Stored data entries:
· · · ·
/-- The checks of R251 on a plan's header, dimensions, levels and streams. `ord` is the layer's ordinal in its segment. -/
def Plan.badHeader (p : Plan) (ord : Nat) : Bool :=
  let dims := List.range p.ndim
  p.rsv || decide (5 < p.kind) || p.ndim = 0 || decide (6 < p.ndim) || decide (24 < p.fixedWells) ||
    decide (2 ^ p.fixedWells ≤ p.fixedLive) || decide (3 < p.yieldLevel) || p.jobItems = 0 || decide (64 < p.jobItems) ||
    decide (63 < p.counter) || p.nstream = 0 || decide (8 < p.nstream) || p.bodyWords = 0 || decide (64 < p.bodyWords) ||
    p.tables != (p.tableOff ≠ 0) ||
    p.dims.any (fun d => d.rsv || decide (3 < d.role) || decide (3 < d.tdim) || d.t.any (· = 0)) ||
    p.streams.any (fun t => t.rsv || decide (4 < t.role) || t.nbuf = 0 || decide (4 < t.nbuf) ||
      (t.pos ≠ 0xFF && decide ((p.order 3).length ≤ t.pos))) ||
    (List.range 4).any p.badOrder ||
    dims.any (fun d => (List.range 3).any (fun i => p.size d (i + 1) % Nat.max 1 (p.size d i) ≠ 0)) ||
    dims.any (fun d => (List.range 3).any (fun i =>
      !(p.order (3 - i)).contains d && p.size d (i + 1) ≠ p.size d i)) ||
    ((p.kind = 0 || p.kind = 3 || p.kind = 4) && dims.any (fun d =>
      match p.role d with
      | 0 => p.size d 0 ≠ 16
      | 1 => p.size d 0 ≠ 16
      | 2 => match p.passReduction with
        | some r => p.size d 0 ≠ r
        | none => p.size d 0 ≠ 8 && p.size d 0 ≠ 16 && p.size d 0 ≠ 32
      | _ => false)) ||
    (!p.partial_ && dims.any (fun d => p.role d = 2 && decide (p.size d 1 < p.size d 2))) ||
    ((p.order 2).dropWhile (fun d => p.role d ≠ 0)).any (fun d => p.role d ≠ 0) ||
    p.jobItems ≠ (p.order 2).foldl (fun n d => n * p.trip d 2) 1 ||
    p.badStreams || (List.range 64).any (fun i => bit p.depends i && decide (ord ≤ i))

/-- The checks of R251, R84, R129 and R288 on a body entry. -/
def Plan.badEntry (p : Plan) (gauges : Bool) (e : Entry16) : Bool :=
  e.rsv || decide (4 < e.when_) || decide (15 < e.patch) ||
    (bit e.patch 2 && decide (p.nstream ≤ e.sa)) || (bit e.patch 3 && decide (p.nstream ≤ e.sb)) ||
    (!bit e.patch 0 && (namedWells e.word).any (fun w => decide (p.fixedWells ≤ w))) ||
    badWord e gauges

/-- FMT_S of the last LOAD_STAT of a body. -/
def lastStat (body : List Entry16) : Option Nat :=
  body.foldl (fun a e => if wf e.word 63 60 = 2 then some (wf e.word 39 36) else a) none

/-- FMT_S of an ARRAY word with SWAP differs from that of the LOAD_STAT it swaps in (R129): the one before it in the body,
or, with none before it, the body's last, which the step before issued (DEDUCED; log 114). -/
def badSwap (body : List Entry16) : Bool :=
  (body.foldl
    (fun (a : Option Nat × Bool) e =>
      if wf e.word 63 60 = 2 then (some (wf e.word 39 36), a.2)
      else if wf e.word 63 60 = 1 ∧ wf e.word 51 51 = 1 then
        (a.1, a.2 || (match a.1 with | some f => f ≠ wf e.word 46 43 | none => false))
      else a) (lastStat body, false)).2

/-! ## Kind headers and tables -/

/-- A convolution header (R212, R220) at an address: its raw bytes. -/
def convGauges (h : List Byte) : Nat := field h 0x0E 2

def badConv (h : List Byte) (g : Nat) : Bool :=
  let r (o lo hi : Nat) : Bool := decide (field h o 1 < lo) || decide (hi < field h o 1)
  let fl := field h 6 1
  let load := bits (field h 7 1) 3 0
  let store := bits (field h 7 1) 7 4
  r 0 1 31 || r 1 1 31 || r 2 1 255 || r 3 1 255 || r 4 1 32 || r 5 1 32 || bits fl 7 4 ≠ 0 ||
    (bit fl 0 && (load = 0 || decide (3 < load))) || (!bit fl 0 && load ≠ 0) ||
    (bit fl 1 && (store = 0 || decide (3 < store))) || (!bit fl 1 && store ≠ 0) ||
    (bit fl 2 && !bit fl 0) || field h 8 2 % Nat.max 1 g ≠ 0 || field h 8 2 = 0 || field h 10 2 % 16 ≠ 0 ||
    field h 10 2 = 0 || (bit fl 1 && field h 10 2 % (4 ^ store) ≠ 0) ||
    decide (4096 < convGauges h) || field h 0x14 12 ≠ 0 ||
    (if g = 8 then field h 0x12 2 ≠ 0 else field h 0x11 3 ≠ 0 || (g = 32 && decide (15 < field h 0x10 1)))

/-- A regrouped source that breaks R220 or R219. -/
def badRegroup (h : List Byte) (d : Desc) : Bool :=
  let r := 2 ^ bits (field h 7 1) 3 0
  (d.format = 12 && !bit (field h 6 1) 2) || bit (field h 6 1) 0 &&
    ((r * r * d.allocAt 0 * halfBytes d.format) % 32 ≠ 0 || d.allocAt 2 % r ≠ 0 || d.allocAt 1 % r ≠ 0 ||
      field h 8 2 ≠ r * r * d.allocAt 0 || !(d.format = 12 || d.format = 4 || d.format = 2 || d.format = 3 || d.format = 5))

/-- Output extent of a convolution along one axis (R213). -/
def convOut (e k dil st : Nat) : Nat :=
  let k' := (k - 1) * dil + 1
  if e < k' then 0 else (e - k') / Nat.max 1 st + 1

/-- The extents a convolution sees: regrouped, with its border (R213, R220, R221). -/
def convExtent (h : List Byte) (e : Nat) (vert : Bool) : Nat :=
  let r := 2 ^ bits (field h 7 1) 3 0
  let e := if bit (field h 6 1) 0 then ceilDiv e r else e
  let b := field h 0x0C 2
  if bit (field h 6 1) 3 then e + (if vert then bits b 3 0 + bits b 7 4 else bits b 11 8 + bits b 15 12) else e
· · · ·
* **TASK ITEM**:
Could you return exactly the lines above from the line with "if wf e.word 63 60 = 2 then (some" to the line with "and tables -/", both included, and nothing else?

* **RESULT OF THIS TASK**:
      if wf e.word 63 60 = 2 then (some (wf e.word 39 36), a.2)
      else if wf e.word 63 60 = 1 ∧ wf e.word 51 51 = 1 then
        (a.1, a.2 || (match a.1 with | some f => f ≠ wf e.word 46 43 | none => false))
      else a) (lastStat body, false)).2

/-! ## Kind headers and tables -/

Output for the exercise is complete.